Я не стану перечислять здесь имен и приводить цитаты из различных сочинений положительного периода, из которых более или менее ясно следует, что авторы их не разделяли общепринятого отрицательного отношения к вопросу об изменяемости видов. Труд этот отчасти уже выполнен Зейдлицем (во втором издании его сочинения: «Die Darwin’-sche Theories), и из собранных им фактов оказывается, что, высказываясь в пользу теории трансформизма, ученые положительного периода или ограничивались одним этим, или же высказывались несколько подробнее, но всегда повторяя аргументы прежних авторов, более свободно и обстоятельно трактовавших вопрос об изменяемости видов. Как образец, следует привести только выдержку из общего морфологического трактата Виктора Каруса, ныне очень ревностного последователя трансформизма. «Я могу надеяться не быть непонятым, — говорит он,[30] — если, в виду нынешней формы наших классификаторных стремлений и в виду родства известных форм организмов, напомню, что первоначально созданные организмы, дошедшие до нас из достоверно древнейших геологических слоев, обнаруживают, кроме их органического характера, только общие свойства группы, к которой мы их относим, и что в виду этого мы можем, конечно, не иначе, как в смысле, ограниченном абсолютным отсутствием возможного доказательства, признать их за прародителей, из которых, путем продолжительного размножения и приспособления к очень различным условиям жизни, произошло богатство форм нынешнего мироздания». Этот отголосок мнений более ранних периодов научного развития, высказанный притом в столь туманной и робкой форме, очевидно, не мог иметь иного значения, кроме того, чтобы показать, что идея общего происхождения организмов не совершенно задушена положительным направлением, но еще тлеет под его давлением. И в самом деле, чуть только, с появлением трактата Дарвина, явилась возможность высказаться более смело и решительно, как вся Германия оказалась переполненной последователями идей трансформизма, в старой, бюффоновской или ламарковской, или же в новой, дарвиновской, форме. Никогда еще, кажется, не совершалось столь резкого переворота в научном направлении, как переход от положительной школы к новофилософской, или дарвиновской.

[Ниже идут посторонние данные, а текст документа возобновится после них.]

/-- R170, R172, R175, R177. RESTART INTAKE: it waits while a posting is in hand; otherwise the POSTING START cell becomes the current
cell, with the last sequence absent, when it is in range, allocated and not the notice tail, QUIESCED where intake was QUIESCED or a
quiesce was pending; else START CELL is set and intake is STOPPED. A read of POSTING START or of the
cell's bitmap word that fails stops intake with the flag of the access. Three things are the model's choice: the last sequence stays as
it was when the cell is not accepted or a read fails (log 47), the bitmap word is read also of a cell at or beyond the cell count (log
48), and a pending quiesce is dropped with an unaccepted cell (log 13). None of it leaves a RESTART INTAKE waiting (log 35), and the LINK UNALLOCATED notice's word is log 32. One that waited acts
in the same way when the posting in hand has been written TAKEN: `Taken` says so of every posting. -/
def Obligations.RestartIntakeStartsAfresh : Prop :=
  ∀ (h : List HostWrite) (before s : State), s = before.hostWrites h → s.bus.script = [] →
    let stopped (f : ErrorFlag) : State :=
      { s.accepted.flagged f with
        intake := { s.intake with state := .stopped, quiescePending := false, restartPending := false } }
    if s.inService = false then exec (.restartIntake h) before = .next s.turnedAway
    else if s.intake.state = .taking ∨ s.intake.state = .applying then
      exec (.restartIntake h) before = .next { s.accepted with intake := { s.intake with restartPending := true } }
    else
      (∀ x y f, FailsWith x y f →
        exec (.restartIntake h) (before.meeting [x, y]) = .next (stopped f) ∧
        exec (.restartIntake h) (before.meeting [.completes, x, y]) = .next (stopped f)) ∧
      ∃ t, exec (.restartIntake h) before = .next t ∧ RestartOutcome s.accepted t

/-! ## Registers, resets and interrupts (chapters 09 and 10) -/

/-- R174, R177. Each command refused by the controller state, QUIESCE in STOPPED, and a value that names no command: the last command
result is REFUSED, COMMAND REFUSED is set and no other flag changes, SYSTEM is marked unless the part is UNSET, and nothing
else is done. CONTROL reads controller state, intake state, reset source and last command result, each in its bits (chapter 11). -/
def Obligations.RefusedCommandsDoNothingElse : Prop :=
  ∀ (h : List HostWrite) (s : State) (w : Word),
    let stored := s.hostWrites h
    (s.bus.phase ≠ .ready → exec (.start h) s = .next stored.turnedAway) ∧
    (s.bus.phase = .unset ∨ s.bus.phase = .ready → exec (.nudge h) s = .next stored.turnedAway) ∧
    (s.bus.phase ≠ .running →
      exec .quiesce s = .next s.turnedAway ∧ exec (.resume h) s = .next stored.turnedAway ∧
      exec (.restartIntake h) s = .next stored.turnedAway ∧ exec .softReset s = .next s.turnedAway) ∧
    (s.bus.phase = .running → s.intake.state = .stopped → exec .quiesce s = .next s.turnedAway) ∧
    (w.toNat = 0 ∨ 6 < w.toNat → exec (.unknownCommand w) s = .next s.turnedAway) ∧
    (s.readControl.toNat =
        8192 * (match s.bus.phase with | .unset => 0 | .ready => 1 | .checking => 2 | .running => if s.intake.state = .quiesced then 4 else 3) +
        1024 * (match s.intake.state with | .stopped => 0 | .waiting => 1 | .taking => 2 | .applying => 3 | .quiesced => 4) +
        256 * (match s.bus.resetSource with | .power => 1 | .pin => 2 | .soft => 3) + if s.bus.refused then 1 else 0) ∧
    (s.turnedAway.readControl.getLsbD 0 = true ∧ s.accepted.readControl.getLsbD 0 = false) ∧
    s.turnedAway.bus.refused = true ∧
    (∀ f, s.turnedAway.bus.hasError f = (decide (f = .commandRefused) || s.bus.hasError f)) ∧
    s.turnedAway.bus.mem = s.bus.mem ∧
    ∀ g : Fin 5, (Bank.get s.turnedAway.bus.groups g).marked =
      ((Bank.get s.bus.groups g).marked || (g == 0 && s.bus.phase != .unset))

/-- R162. The first write to AREA BASE takes its low seven bits as the base number, and UNSET becomes READY; a later one is
ignored and sets COMMAND REFUSED. The register reads 0xFFFF until the base is set and the base number from then on; SOFT RESET
keeps it, the power-on and pin resets clear it, and no other command moves it. Word `o` of the area stands at base
number × 131,072 + 2 × o (R161). -/
def Obligations.AreaBaseIsSetOnce : Prop :=
  ∀ (s : State) (w : Word),
    (s.bus.area = none → s.readAreaBase = 0xFFFF ∧
      ∃ t, exec (.areaBase w) s = .next t ∧
        t = { s with bus := { s.bus with area := some (w.setWidth 7), phase := .ready, groups := t.bus.groups } } ∧
        t.readAreaBase = w &&& 0x7F ∧ ∀ o, t.bus.address o = (w.toNat % 128) * 131072 + 2 * o.toNat) ∧
    (s.bus.area.isSome = true →
      ∃ t, exec (.areaBase w) s = .next t ∧
        t = { s with bus := { s.bus with error := t.bus.error, groups := t.bus.groups } } ∧
        (∀ f, t.bus.hasError f = (decide (f = .commandRefused) || s.bus.hasError f)) ∧
        t.readAreaBase = s.readAreaBase) ∧
    (s.inService = true → ∃ t, exec .softReset s = .next t ∧ t.bus.area = s.bus.area ∧ t.bus.phase = .ready) ∧
    (∀ c t, c ≠ .powerOnReset → c ≠ .pinReset → exec c s = .next t → s.bus.area.isSome = true → t.bus.area = s.bus.area) ∧
    (∃ t, exec .pinReset s = .next t ∧ t.readAreaBase = 0xFFFF ∧ t.bus.phase = .unset) ∧
    ∃ t, exec .powerOnReset s = .next t ∧ t.readAreaBase = 0xFFFF ∧ t.bus.phase = .unset

/-- R177. A write to ERROR clears each flag whose position holds a one, and changes nothing else: a zero, or a one over a clear
flag, has no effect. Each setting of a flag leaves it set with no other flag changed, and marks SYSTEM unless the part is
UNSET. ERROR reads each flag in its bit (chapter 11). -/
def Obligations.ErrorFlagsAreSticky : Prop :=
  ∀ (s : State) (w : Word),
    (∃ e : Word, exec (.errorFlagClear w) s = .next { s with bus := { s.bus with error := e } } ∧
      ∀ k, e.getLsbD k = (s.bus.error.getLsbD k && !w.getLsbD k)) ∧
    (List.range 10).map s.readError.getLsbD =
      [ErrorFlag.layoutRange, .layoutConflict, .parameter, .startCell, .busTimeout, .parity, .chainBroken, .poolExhausted,
        .tableFault, .commandRefused].map s.bus.hasError ∧
    ∀ f g : ErrorFlag, (s.bus.setError f).hasError g = (decide (g = f) || s.bus.hasError g) ∧
      (s.bus.phase ≠ .unset → (Bank.get (s.bus.setError f).groups 0).marked = true) ∧
      (s.bus.phase = .unset → (s.bus.setError f).groups = s.bus.groups)

/-- R164, log 5. BUS_TIMEOUT tells what the bus will do with the coming attempts and does nothing else. A read or write that
times out once succeeds at its second attempt and sets no flag; one that times out twice sets BUS TIMEOUT, and a read that
faults twice PARITY, with the word as it was read (log 16). -/
def Obligations.AccessesAreTriedTwice : Prop :=
  ∀ (s : State) (b : Bus) (o w : Word) (r q : Bool) (x y : Word) (attempts : List Attempt),
    exec (.busTimeout attempts) s = .next { s with bus := { s.bus with script := s.bus.script ++ attempts } } ∧
    (b.script = [] →
      let told (as : List Attempt) : Bus := { b with script := as }
      b.read o = (b, .word (b.peek o)) ∧ b.write o w = (b.poke o w, true) ∧
      (told [.timesOut r]).read o = (b, .word (b.peek o)) ∧ (told [.faults x]).read o = (b, .word (b.peek o)) ∧
      (told [.timesOut r, .timesOut q]).read o = (b.setError .busTimeout, .timedOut) ∧
      (told [.faults x, .faults y]).read o = (b.setError .parity, .faulted y) ∧
      (told [.faults x, .timesOut q]).read o = (b.setError .busTimeout, .timedOut) ∧
      (told [.timesOut r]).write o w = ((if r then b.poke o w else b).poke o w, true) ∧
      (told [.timesOut false, .timesOut false]).write o w = (b.setError .busTimeout, false))

/-- R188, R191. A write to VECTOR with bit 15 set gives the base and lets marked groups request; one that acknowledges a group
puts it IDLE from IN SERVICE, to request again at once when its mark is set, or withdraws its request; a code of 0 or 6 to 15
sets COMMAND REFUSED. VECTOR reads the base, 0 before it is set, and the five group states, two bits each (chapter 11). No group
was due to request when the write came (the invariant BlocksSessionAndGroupsKept). -/
def Obligations.VectorSetsBaseOrAcknowledges : Prop :=
  ∀ (s : State) (w : Word), s.bus.groupsSettled = true →
    (let state (i : Fin 5) : Nat :=
        match (Bank.get s.bus.groups i).state with | .idle => 0 | .requesting => 1 | .inService => 2
     s.readVector.toNat = 4096 * (s.bus.vectorBase.getD 0).toNat +
        (state 0 + 4 * state 1 + 16 * state 2 + 64 * state 3 + 256 * state 4)) ∧
    (w.bit 15 = true →
      ∃ t, exec (.setBase w) s = .next t ∧
        t = { s with bus := { s.bus with vectorBase := some (w.setWidth 4), groups := t.bus.groups } } ∧
        ∀ i, Bank.get t.bus.groups i =
          let g := Bank.get s.bus.groups i
          if g.state = .idle ∧ g.marked = true ∧ g.level ≠ 0 ∧ s.bus.phase ≠ .unset then { g with state := .requesting }
          else g) ∧
    (w.bit 15 = false →
      let code := w.toNat % 16
      if code = 0 ∨ 5 < code then
        ∃ t, exec (.acknowledgeGroup w) s = .next t ∧
          t = { s with bus := { s.bus with error := t.bus.error, groups := t.bus.groups } } ∧
          ∀ f, t.bus.hasError f = (decide (f = .commandRefused) || s.bus.hasError f)
      else
        ∃ t, exec (.acknowledgeGroup w) s = .next t ∧
          t = { s with bus := { s.bus with groups := t.bus.groups } } ∧
          ∀ i, Bank.get t.bus.groups i =
            let g := Bank.get s.bus.groups i
            if i.val + 1 ≠ code then g
            else
              match g.state with
              | .idle => g
              | .requesting => { g with state := .idle, marked := false }
              | .inService =>
                if g.marked = true ∧ g.level ≠ 0 ∧ s.bus.mayRequest = true then { g with state := .requesting }
                else { g with state := .idle })

/-- R189, R190. An interrupt acknowledge at a level: the REQUESTING group of that level with the lowest code becomes IN SERVICE, its
mark clear, and its vector is supplied; where no group of the level is REQUESTING, the spurious vector is supplied and no group
changes. The request is at the highest level held by a REQUESTING group, and there is none while no group is REQUESTING. -/
def Obligations.InterruptIsRequestedAndAcknowledged : Prop :=
  (∀ (s : State) (level : Fin 8), level ≠ 0 →
    let base : BitVec 4 := s.bus.vectorBase.getD 0
    let requests (i : Fin 5) : Bool :=
      (Bank.get s.bus.groups i).state = .requesting && (Bank.get s.bus.groups i).level = level
    (∀ i, requests i = true → (∀ j, requests j = true → i ≤ j) →
      exec (.interruptAcknowledge level) s = .next
        { s with
          bus := { s.bus with
            groups := Bank.set s.bus.groups i { Bank.get s.bus.groups i with state := .inService, marked := false }
            vectorOut := some (base ++ BitVec.ofNat 4 (i.val + 1)) } }) ∧
    ((∀ i, requests i = false) →
      exec (.interruptAcknowledge level) s = .next { s with bus := { s.bus with vectorOut := some (base ++ 0#4) } })) ∧
  (∀ b : Bus,
    (∀ i, (Bank.get b.groups i).state = .requesting → (Bank.get b.groups i).level.val ≤ b.requestLevel) ∧
    ((∃ i, (Bank.get b.groups i).state = .requesting) →
      ∃ i, (Bank.get b.groups i).state = .requesting ∧ b.requestLevel = (Bank.get b.groups i).level.val) ∧
    ((∀ i, (Bank.get b.groups i).state ≠ .requesting) → b.requestLevel = 0))

/-- R36, R63, R95, R96, R112, R134, R135, R169, R178, R180. The three resets: every block at its reset values, the registers as
the table says, and no byte of the common area changed. SOFT RESET is taken in service; it is refused elsewhere (R177). The reset
values that no rule gives (counters, tape parameters, held notices) are log 7. -/
def Obligations.ResetsRestoreEveryBlock : Prop :=
  ∀ s : State,
    let reset (t : State) : Prop :=
      t.bus.mem = s.bus.mem ∧ t.bus.error = 0 ∧ t.bus.refused = false ∧ t.bus.groups = Group.resetAll ∧
      t.intake = Intake.reset ∧ (∀ i, t.record i = Record.reset) ∧ t.session = SessionUnit.reset ∧
      t.fmt = Formatter.reset ∧ (∀ n, t.line n = BoardLine.reset) ∧ (∀ d, t.tape d = Tape.reset) ∧
      (∀ l, t.tline l = TermLine.reset) ∧ (∀ k, t.term k = Terminal.reset) ∧ t.notices = NoticeUnit.reset
    (∃ t, exec .powerOnReset s = .next t ∧ reset t ∧ t.bus.phase = .unset ∧ t.bus.area = none ∧
      t.bus.vectorBase = none ∧ t.bus.resetSource = .power) ∧
    (∃ t, exec .pinReset s = .next t ∧ reset t ∧ t.bus.phase = .unset ∧ t.bus.area = none ∧
      t.bus.vectorBase = none ∧ t.bus.resetSource = .pin) ∧
    (s.inService = true →
      ∃ t, exec .softReset s = .next t ∧ reset t ∧ t.bus.phase = .ready ∧ t.bus.area = s.bus.area ∧
        t.bus.vectorBase = s.bus.vectorBase ∧ t.bus.resetSource = .soft)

Но строгие оковы положительного направления могли заглушать развитие теоретической мысли только в науке; философия была от них свободна, и потому она гораздо прямее высказывалась по. отношению к занимающему нас вопросу. Шопенгауер, занимающий одно из очень высоких мест в ряду немецких философов нынешнего века, в силу своего остроумия и оригинальности, говорит очень ясно об изменении одних видов в другие. Вот для примера одно очень замечательное место:[31] «Легко понять, что, например, череп человека сложен из восьми костей затем, чтобы, при рождении, кости эти, соединенные родничками, могли сдвигаться; но почему цыпленок, разбивающий скорлупу яйца, должен иметь то же число черепных костей, — этого понять нельзя. Поэтому мы должны принять, что этот анатомический элемент имеет основанием отчасти единство и тождество воли к жизни, отчасти же то обстоятельство, что первичные формы (Urformen) животных произошли одни от других, вследствие чего сохранился основной тип целой группы, или ствола». Особенно серьезное значение имеет последняя мысль, именно, что основные типические признаки животных могут не иметь непосредственного значения в их жизни, но являются вследствие передачи их при изменении одних форм в другие, — мысль, составляющая одно из существенных оснований рациональной морфологии.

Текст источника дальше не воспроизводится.